Synthesis, Characterization and Cytotoxicity of Alkylated Quercetin Derivatives.

Quercetin, a ubiquitous flavonol, represents a promising leading drug for development of new chemotherapeutic agents. However, its limited cytotoxicity to cancer cells hampers its clinical use. In order to obtain novel quercetin derivatives with superior cytotoxicity, seven alkylated quercetin derivatives were synthesized. Solubility of these derivatives was determined by turbidimetry. Cytotoxicity of the high-soluble derivatives against MCF-7 cells and caco-2 cells was determined using MTT assay. Among these seven products, 7-O-butylquercetin had the highest solubility in DMEM medium and 7-O-geranylquercetin had the most potent cytotoxicity.
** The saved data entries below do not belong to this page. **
-- ==== Sys2Proof/Machine/Solver.lean ====
section
/-! DEFINITION. The algorithm of a solver wall: the operators of the problem, the block-Jacobi preconditioner, the inner
conjugate-gradient solve, one outer ADMM step and its residuals (R88 to R103). -/

namespace Sys2Proof.Machine

/-- Why a computation of a wall stops short: a saturation in a block, or a quotient overflow. -/
inductive Halt where
  | sat (kind idx : Nat)
  | qovf
  deriving DecidableEq, Repr

/-! Shape of a problem. -/

def Problem.nv (p : Problem) : Nat := 128 * p.joints.length
def Problem.perVar (l : List Int) (v : Nat) : Int := l.getD (4 * (v / 128) + v % 4) 0
def Problem.ex (p : Problem) (v : Nat) : Int := Problem.perVar p.eX v
def Problem.er (p : Problem) (v : Nat) : Int := Problem.perVar p.eR v
def Problem.bb (p : Problem) (v : Nat) : Int := Problem.perVar p.bB v
def Problem.by_ (p : Problem) (v : Nat) : Int := Problem.perVar p.bY v
def Problem.ek (p : Problem) (v : Nat) : Int := p.eK.getD (v / 16) 0

/-- Δ_k of a variable's knot over Δ_0, in strides. -/
def Problem.gap (p : Problem) (v : Nat) : Nat := if v / 4 % 32 < p.nfine then p.dfine else p.dcoarse
def Problem.gap0 (p : Problem) : Nat := if p.nfine = 0 then p.dcoarse else p.dfine

/-- Range-entry kind and index of a variable's segment, and of a row. -/
def Problem.varBlk (p : Problem) (kind v : Nat) : Nat × Nat := (kind, 4 * p.joints.getD (v / 128) 0 + v % 4)
def Problem.rowBlk (p : Problem) (kind i : Nat) : Nat × Nat :=
  match p.rows[i]? with
  | some r => (kind, r.blk)
  | none => let v := i - p.rows.length; (kind, 0x140 + 16 * (v % 4) + p.arms.getD (v / 128) 0)

def Row.isEq (r : Row) : Bool := r.lo.isSome && r.lo == r.hi

/-- Classes of bound and dual, bounds, and equality of every row, the implicit bound rows last. -/
structure RowInfo where
  eB : Int
  eY : Int
  lo : Option Int
  hi : Option Int
  eq : Bool
  deriving DecidableEq, Repr

def Problem.info (p : Problem) : List RowInfo :=
  p.rows.map (fun r => (⟨r.eB, r.eY, r.lo, r.hi, r.isEq⟩ : RowInfo)) ++
  (List.range p.nv).map (fun v =>
    let lo := p.bLo.getD v none
    let hi := p.bHi.getD v none
    (⟨p.bb v, p.by_ v, lo, hi, lo.isSome && lo == hi⟩ : RowInfo))

/-- Exponent of a row's step (R94). -/
def RowInfo.rho (i : RowInfo) (c : SolveCfg) (r : Int) : Int := if i.eq then r + c.eqsh else r

/-- The values of a vector, or the first block that saturated (R93). -/
def settleVec (blk : Nat → Nat × Nat) (l : List Fx) : Except Halt (List Int) :=
  match l.zipIdx.find? (fun x => x.1.s) with
  | some x => .error (.sat (blk x.2).1 (blk x.2).2)
  | none => .ok (l.map (·.v))

/-! Operators. -/

/-- A x over all rows, in the bound classes. -/
def Problem.aMul (p : Problem) (x : List Int) : Except Halt (List Int) :=
  let xs := x.toArray
  let dyn := p.rows.map (fun r => (r.coefs.foldl (fun (a : Fx) (c : Nat × Int) =>
    a.acc (mulTo c.2 r.eA (xs.getD c.1 0) (p.ex c.1) r.eB)) (Fx.pure 0)).wb)
  let bnd := x.zipIdx.map (fun (y : Int × Nat) => (shiftTo y.1 (p.ex y.2) 0 (p.bb y.2)).wb)
  settleVec (p.rowBlk 4) (dyn ++ bnd)

/-- Aᵀ w as accumulators of the right-hand-side classes, for w in the dual classes. -/
def Problem.atAcc (p : Problem) (w : List Int) : Array Fx :=
  let zero := (List.replicate p.nv (Fx.pure 0)).toArray
  let gen := (p.rows.zip w).foldl (fun (a : Array Fx) (rw : Row × Int) =>
    rw.1.coefs.foldl (fun (a : Array Fx) (c : Nat × Int) =>
      a.modify c.1 (fun (f : Fx) => f.acc (mulTo c.2 rw.1.eA rw.2 rw.1.eY (p.er c.1)))) a) zero
  ((w.drop p.rows.length).zipIdx).foldl (fun (a : Array Fx) (y : Int × Nat) =>
    a.modify y.2 (fun (f : Fx) => f.acc (shiftTo y.1 (p.by_ y.2) 0 (p.er y.2)))) gen

/-- P x of one variable, P = 2 · 2^W · Δ_k/Δ_0 (R76, R88). -/
def Problem.pTerm (p : Problem) (v : Nat) (x : Int) : Fx :=
  align (x * p.gap v) p.gap0 (p.ex v - 30 + p.weights.getD (v % 4) 0 + 1) (p.er v)

/-- Shift a row vector by each row's step, from the bound to the dual class, `dir` 1, or back, −1. -/
def rowShift (c : SolveCfg) (r : Int) (up : Bool) (i : RowInfo) (z : Int) : Fx :=
  if up then shiftTo z i.eB (i.rho c r) i.eY else shiftTo z i.eY (-i.rho c r) i.eB

/-- K x = P x + σ x + Aᵀ R A x, in the right-hand-side classes. A x is rounded to the bound class and R A x to the dual class
(DESIGN CHOICE: R102 names no class for them). -/
def Problem.kMul (p : Problem) (c : SolveCfg) (r : Int) (x : List Int) : Except Halt (List Int) := do
  let ax ← p.aMul x
  let w ← settleVec (p.rowBlk 2) ((p.info.zip ax).map (fun y => (rowShift c r true y.1 y.2).wb))
  let g := p.atAcc w
  settleVec (p.varBlk 3) (x.zipIdx.map (fun (y : Int × Nat) =>
    (((p.pTerm y.2 y.1).acc (shiftTo y.1 (p.ex y.2) c.sigma (p.er y.2))).acc (g.getD y.2 (Fx.pure 0))).wb))

/-! The preconditioner. -/

/-- Divide n·2^exp by a divisor of either sign, in units of 2^u. -/
def quotIn (n d exp u : Int) : Int := if d < 0 then inUnits (-n) d.natAbs exp u else inUnits n d.natAbs exp u

/-- Entry (i, l) of the block of variables from `base`, in its class (R99). -/
def Problem.kEntry (p : Problem) (c : SolveCfg) (r : Int) (base i l : Nat) : Fx :=
  let e := p.ek base
  let raw := p.rows.foldl (fun (a : Fx) (row : Row) =>
    match row.coefs.find? (fun x => x.1 == base + i), row.coefs.find? (fun x => x.1 == base + l) with
    | some x, some y => a.acc (align (x.2 * y.2) 1 (2 * row.eA - 60 + (if row.isEq then (c.eqsh : Int) else 0)) e)
    | _, _ => a) (Fx.pure 0)
  let bnd := if i ≠ l then Fx.pure 0
    else
      let eq := (p.bLo.getD (base + i) none).isSome && p.bLo.getD (base + i) none == p.bHi.getD (base + i) none
      align 1 1 (if eq then (c.eqsh : Int) else 0) e
  let sum := raw.acc bnd
  let sh := fxSat 72 (shrRne sum.v (-r))
  let k : Fx := ⟨sh.v, sh.s || sum.s⟩
  let k := if i ≠ l then k
    else (k.acc (align (p.gap (base + i)) p.gap0 (p.weights.getD (i % 4) 0 + 1) e)).acc (align 1 1 c.sigma e)
  k.wb

/-- One row of the factorisation, all of it in the block's class e: given the rows of L so far and D, the row's entries of L
and its pivot before the floor. L_im·d_m is written back before it meets L_jm, and each entry accumulates in an s72 (R90;
DESIGN CHOICE: the spec does not order the products of a factorisation). -/
def ldlRow (e : Int) (k : List Int) (ls : List (List Int)) (ds : List Int) : List Fx × Fx :=
  let term := fun (a : Fx) (x : Int) => shiftTo x e 0 e |>.acc a
  let less := fun (a : Fx) (v : Fx) (l : Int) => let p := (mulTo v.v e l e e).neg; a.acc ⟨p.v, p.s || v.s⟩
  -- entries of L and their products with D so far
  let out := (List.range ls.length).foldl (fun (acc : List Fx × List Fx) j =>
    let row := ls.getD j []
    let sum := ((acc.2.zip row).foldl (fun (a : Fx) x => less a x.1 x.2) (term (Fx.pure 0) (k.getD j 0))).wb
    let l := let q := fxSat 32 (quotIn sum.v (ds.getD j 1) 0 (e - 30)); (⟨q.v, q.s || sum.s⟩ : Fx)
    let v := let r := (mulTo l.v e (ds.getD j 1) e e).wb; (⟨r.v, r.s || l.s⟩ : Fx)
    (acc.1 ++ [l], acc.2 ++ [v])) ([], [])
  (out.1, ((out.1.zip out.2).foldl (fun (a : Fx) x => less a x.2 x.1.v) (term (Fx.pure 0) (k.getD ls.length 0))).wb)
Further study on cytotoxicity of 7-O-geranylquercetin on NCI-H446, A549, MGC-803 and SGC-7901 cell lines revealed potential antiproliferative effects. The 7-O-geranylquercetin is a broad spectrum cytotoxic agent and it may be a promising leading drug for cancer chemotherapy.

Introduction

Quercetin is a mild cytotoxic agent and a potential candidate for treating many kinds of cancer (1-3). To find a possible chemotherapeutic drug for clinical use, interest in quercetin derivatives for cancer treatment has increased over the past ten years. However, the cytotoxicity of the reported quercetin derivatives is still not strong enough. A water-soluble derivative, quercetin-5′,8-disulfonate, showed increased cytotoxicity to about 1.5-fold relative to quercetin (4). Comparing with quercetin, 3,7,3′,4′-O-tetraacetylquercetin increases the cytotoxicity about 3-fold while 3,7,3′,4′-O-tetramethylquercetin decreases the cytotoxicity (5). This shows that non-specific O-acetylation, O-alkylation and sulfonation are not efficient ways for increasing the cytoxicity of quercetin.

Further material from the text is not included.